WHAT THE TASK REQUIRES>
With the line containing "(regNib x) ign 0xA" as the starting point, output the remaining lines of the data exactly as they are, through the last.

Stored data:
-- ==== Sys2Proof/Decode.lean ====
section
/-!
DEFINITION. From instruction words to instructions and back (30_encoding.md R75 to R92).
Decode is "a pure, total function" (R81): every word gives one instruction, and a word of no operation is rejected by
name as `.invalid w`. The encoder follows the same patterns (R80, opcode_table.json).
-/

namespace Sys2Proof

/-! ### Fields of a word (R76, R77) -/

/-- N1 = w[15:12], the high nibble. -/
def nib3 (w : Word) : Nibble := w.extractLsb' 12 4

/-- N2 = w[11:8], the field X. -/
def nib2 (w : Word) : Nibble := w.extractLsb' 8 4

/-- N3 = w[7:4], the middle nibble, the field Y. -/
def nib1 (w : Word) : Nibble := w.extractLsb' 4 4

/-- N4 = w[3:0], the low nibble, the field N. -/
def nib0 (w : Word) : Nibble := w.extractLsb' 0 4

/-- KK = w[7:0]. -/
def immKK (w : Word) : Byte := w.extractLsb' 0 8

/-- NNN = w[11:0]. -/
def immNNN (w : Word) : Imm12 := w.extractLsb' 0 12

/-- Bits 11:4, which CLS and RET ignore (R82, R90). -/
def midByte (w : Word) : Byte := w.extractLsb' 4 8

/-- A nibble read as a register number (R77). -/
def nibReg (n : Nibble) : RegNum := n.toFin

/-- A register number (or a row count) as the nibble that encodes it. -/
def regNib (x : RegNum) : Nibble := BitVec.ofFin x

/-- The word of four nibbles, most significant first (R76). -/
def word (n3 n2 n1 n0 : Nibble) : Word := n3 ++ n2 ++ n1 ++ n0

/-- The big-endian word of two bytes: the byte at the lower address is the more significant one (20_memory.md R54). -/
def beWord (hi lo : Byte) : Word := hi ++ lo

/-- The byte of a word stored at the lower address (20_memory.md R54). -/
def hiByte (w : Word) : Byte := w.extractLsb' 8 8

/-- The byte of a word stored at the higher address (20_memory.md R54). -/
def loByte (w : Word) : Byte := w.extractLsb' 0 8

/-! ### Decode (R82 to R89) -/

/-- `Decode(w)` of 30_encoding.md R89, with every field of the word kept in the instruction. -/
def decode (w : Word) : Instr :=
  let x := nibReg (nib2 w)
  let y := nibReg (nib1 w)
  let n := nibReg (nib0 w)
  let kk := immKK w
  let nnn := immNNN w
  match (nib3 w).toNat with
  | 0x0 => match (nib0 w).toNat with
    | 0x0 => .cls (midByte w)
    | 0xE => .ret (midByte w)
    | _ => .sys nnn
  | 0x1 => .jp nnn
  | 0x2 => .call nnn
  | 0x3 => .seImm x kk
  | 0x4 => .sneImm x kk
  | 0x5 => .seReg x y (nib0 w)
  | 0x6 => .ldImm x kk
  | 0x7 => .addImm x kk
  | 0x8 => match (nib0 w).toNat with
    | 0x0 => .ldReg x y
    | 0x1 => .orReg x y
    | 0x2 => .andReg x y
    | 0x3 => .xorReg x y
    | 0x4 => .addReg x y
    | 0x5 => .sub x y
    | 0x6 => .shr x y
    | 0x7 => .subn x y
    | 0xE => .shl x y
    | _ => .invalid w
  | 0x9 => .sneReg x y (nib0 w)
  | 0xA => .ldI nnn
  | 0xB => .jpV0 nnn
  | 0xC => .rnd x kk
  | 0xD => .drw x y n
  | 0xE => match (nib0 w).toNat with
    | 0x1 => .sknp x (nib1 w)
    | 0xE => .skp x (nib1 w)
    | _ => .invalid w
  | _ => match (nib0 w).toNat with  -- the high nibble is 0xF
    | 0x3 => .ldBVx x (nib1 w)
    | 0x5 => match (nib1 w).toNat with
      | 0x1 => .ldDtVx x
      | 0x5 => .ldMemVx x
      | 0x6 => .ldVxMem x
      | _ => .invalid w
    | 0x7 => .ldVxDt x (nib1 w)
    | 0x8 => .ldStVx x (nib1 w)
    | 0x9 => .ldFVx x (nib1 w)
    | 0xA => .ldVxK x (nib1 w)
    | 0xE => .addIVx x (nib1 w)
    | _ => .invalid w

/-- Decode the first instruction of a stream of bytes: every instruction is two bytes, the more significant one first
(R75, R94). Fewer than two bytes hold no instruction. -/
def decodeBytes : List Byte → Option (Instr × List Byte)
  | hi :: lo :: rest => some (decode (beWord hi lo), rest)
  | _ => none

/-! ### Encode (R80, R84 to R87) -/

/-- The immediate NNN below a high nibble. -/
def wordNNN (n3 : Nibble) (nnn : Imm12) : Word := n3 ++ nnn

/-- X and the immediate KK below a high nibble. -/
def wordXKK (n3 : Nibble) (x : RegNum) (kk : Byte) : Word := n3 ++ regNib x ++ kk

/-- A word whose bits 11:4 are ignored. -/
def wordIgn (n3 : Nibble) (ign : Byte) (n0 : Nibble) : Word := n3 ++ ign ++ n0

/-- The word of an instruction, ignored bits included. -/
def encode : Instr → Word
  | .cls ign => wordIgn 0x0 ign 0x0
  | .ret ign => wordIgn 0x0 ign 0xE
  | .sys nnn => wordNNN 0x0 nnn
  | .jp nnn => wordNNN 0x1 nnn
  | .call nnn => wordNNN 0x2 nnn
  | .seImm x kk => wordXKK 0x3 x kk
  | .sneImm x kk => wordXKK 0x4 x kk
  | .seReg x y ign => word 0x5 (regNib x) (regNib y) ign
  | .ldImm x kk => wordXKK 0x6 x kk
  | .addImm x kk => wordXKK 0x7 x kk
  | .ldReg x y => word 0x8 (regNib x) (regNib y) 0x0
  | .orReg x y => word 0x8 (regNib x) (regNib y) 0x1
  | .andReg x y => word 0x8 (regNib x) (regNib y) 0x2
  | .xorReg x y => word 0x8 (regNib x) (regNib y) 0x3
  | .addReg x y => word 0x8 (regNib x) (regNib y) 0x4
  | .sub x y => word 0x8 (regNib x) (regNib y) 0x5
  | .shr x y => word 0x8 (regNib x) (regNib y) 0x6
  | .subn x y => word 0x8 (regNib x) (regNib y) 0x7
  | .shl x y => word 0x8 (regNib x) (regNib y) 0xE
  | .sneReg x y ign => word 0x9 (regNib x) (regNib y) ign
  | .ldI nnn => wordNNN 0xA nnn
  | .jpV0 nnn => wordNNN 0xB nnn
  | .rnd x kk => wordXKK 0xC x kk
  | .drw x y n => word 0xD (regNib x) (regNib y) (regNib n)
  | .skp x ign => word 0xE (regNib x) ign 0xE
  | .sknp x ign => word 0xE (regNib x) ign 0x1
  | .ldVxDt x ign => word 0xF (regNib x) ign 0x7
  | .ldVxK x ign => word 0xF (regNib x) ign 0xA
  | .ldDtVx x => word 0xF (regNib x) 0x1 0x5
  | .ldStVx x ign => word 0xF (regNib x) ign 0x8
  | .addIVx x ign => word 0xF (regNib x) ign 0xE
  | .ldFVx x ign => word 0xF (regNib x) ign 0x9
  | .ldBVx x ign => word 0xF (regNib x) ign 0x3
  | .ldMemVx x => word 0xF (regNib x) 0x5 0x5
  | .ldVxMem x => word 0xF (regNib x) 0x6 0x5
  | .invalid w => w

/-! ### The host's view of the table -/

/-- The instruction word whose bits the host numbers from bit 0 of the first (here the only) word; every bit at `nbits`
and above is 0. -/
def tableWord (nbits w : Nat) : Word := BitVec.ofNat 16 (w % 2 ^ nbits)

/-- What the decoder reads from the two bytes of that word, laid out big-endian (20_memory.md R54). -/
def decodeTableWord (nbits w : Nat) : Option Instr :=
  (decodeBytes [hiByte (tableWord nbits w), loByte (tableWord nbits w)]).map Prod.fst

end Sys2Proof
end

RESPONSE TO THIS EXERCISE>
  | .ldVxK x ign => word 0xF (regNib x) ign 0xA
  | .ldDtVx x => word 0xF (regNib x) 0x1 0x5
  | .ldStVx x ign => word 0xF (regNib x) ign 0x8
  | .addIVx x ign => word 0xF (regNib x) ign 0xE
  | .ldFVx x ign => word 0xF (regNib x) ign 0x9
  | .ldBVx x ign => word 0xF (regNib x) ign 0x3
  | .ldMemVx x => word 0xF (regNib x) 0x5 0x5
  | .ldVxMem x => word 0xF (regNib x) 0x6 0x5
  | .invalid w => w

/-! ### The host's view of the table -/

/-- The instruction word whose bits the host numbers from bit 0 of the first (here the only) word; every bit at `nbits`
and above is 0. -/
def tableWord (nbits w : Nat) : Word := BitVec.ofNat 16 (w % 2 ^ nbits)

/-- What the decoder reads from the two bytes of that word, laid out big-endian (20_memory.md R54). -/
def decodeTableWord (nbits w : Nat) : Option Instr :=
  (decodeBytes [hiByte (tableWord nbits w), loByte (tableWord nbits w)]).map Prod.fst

end Sys2Proof
end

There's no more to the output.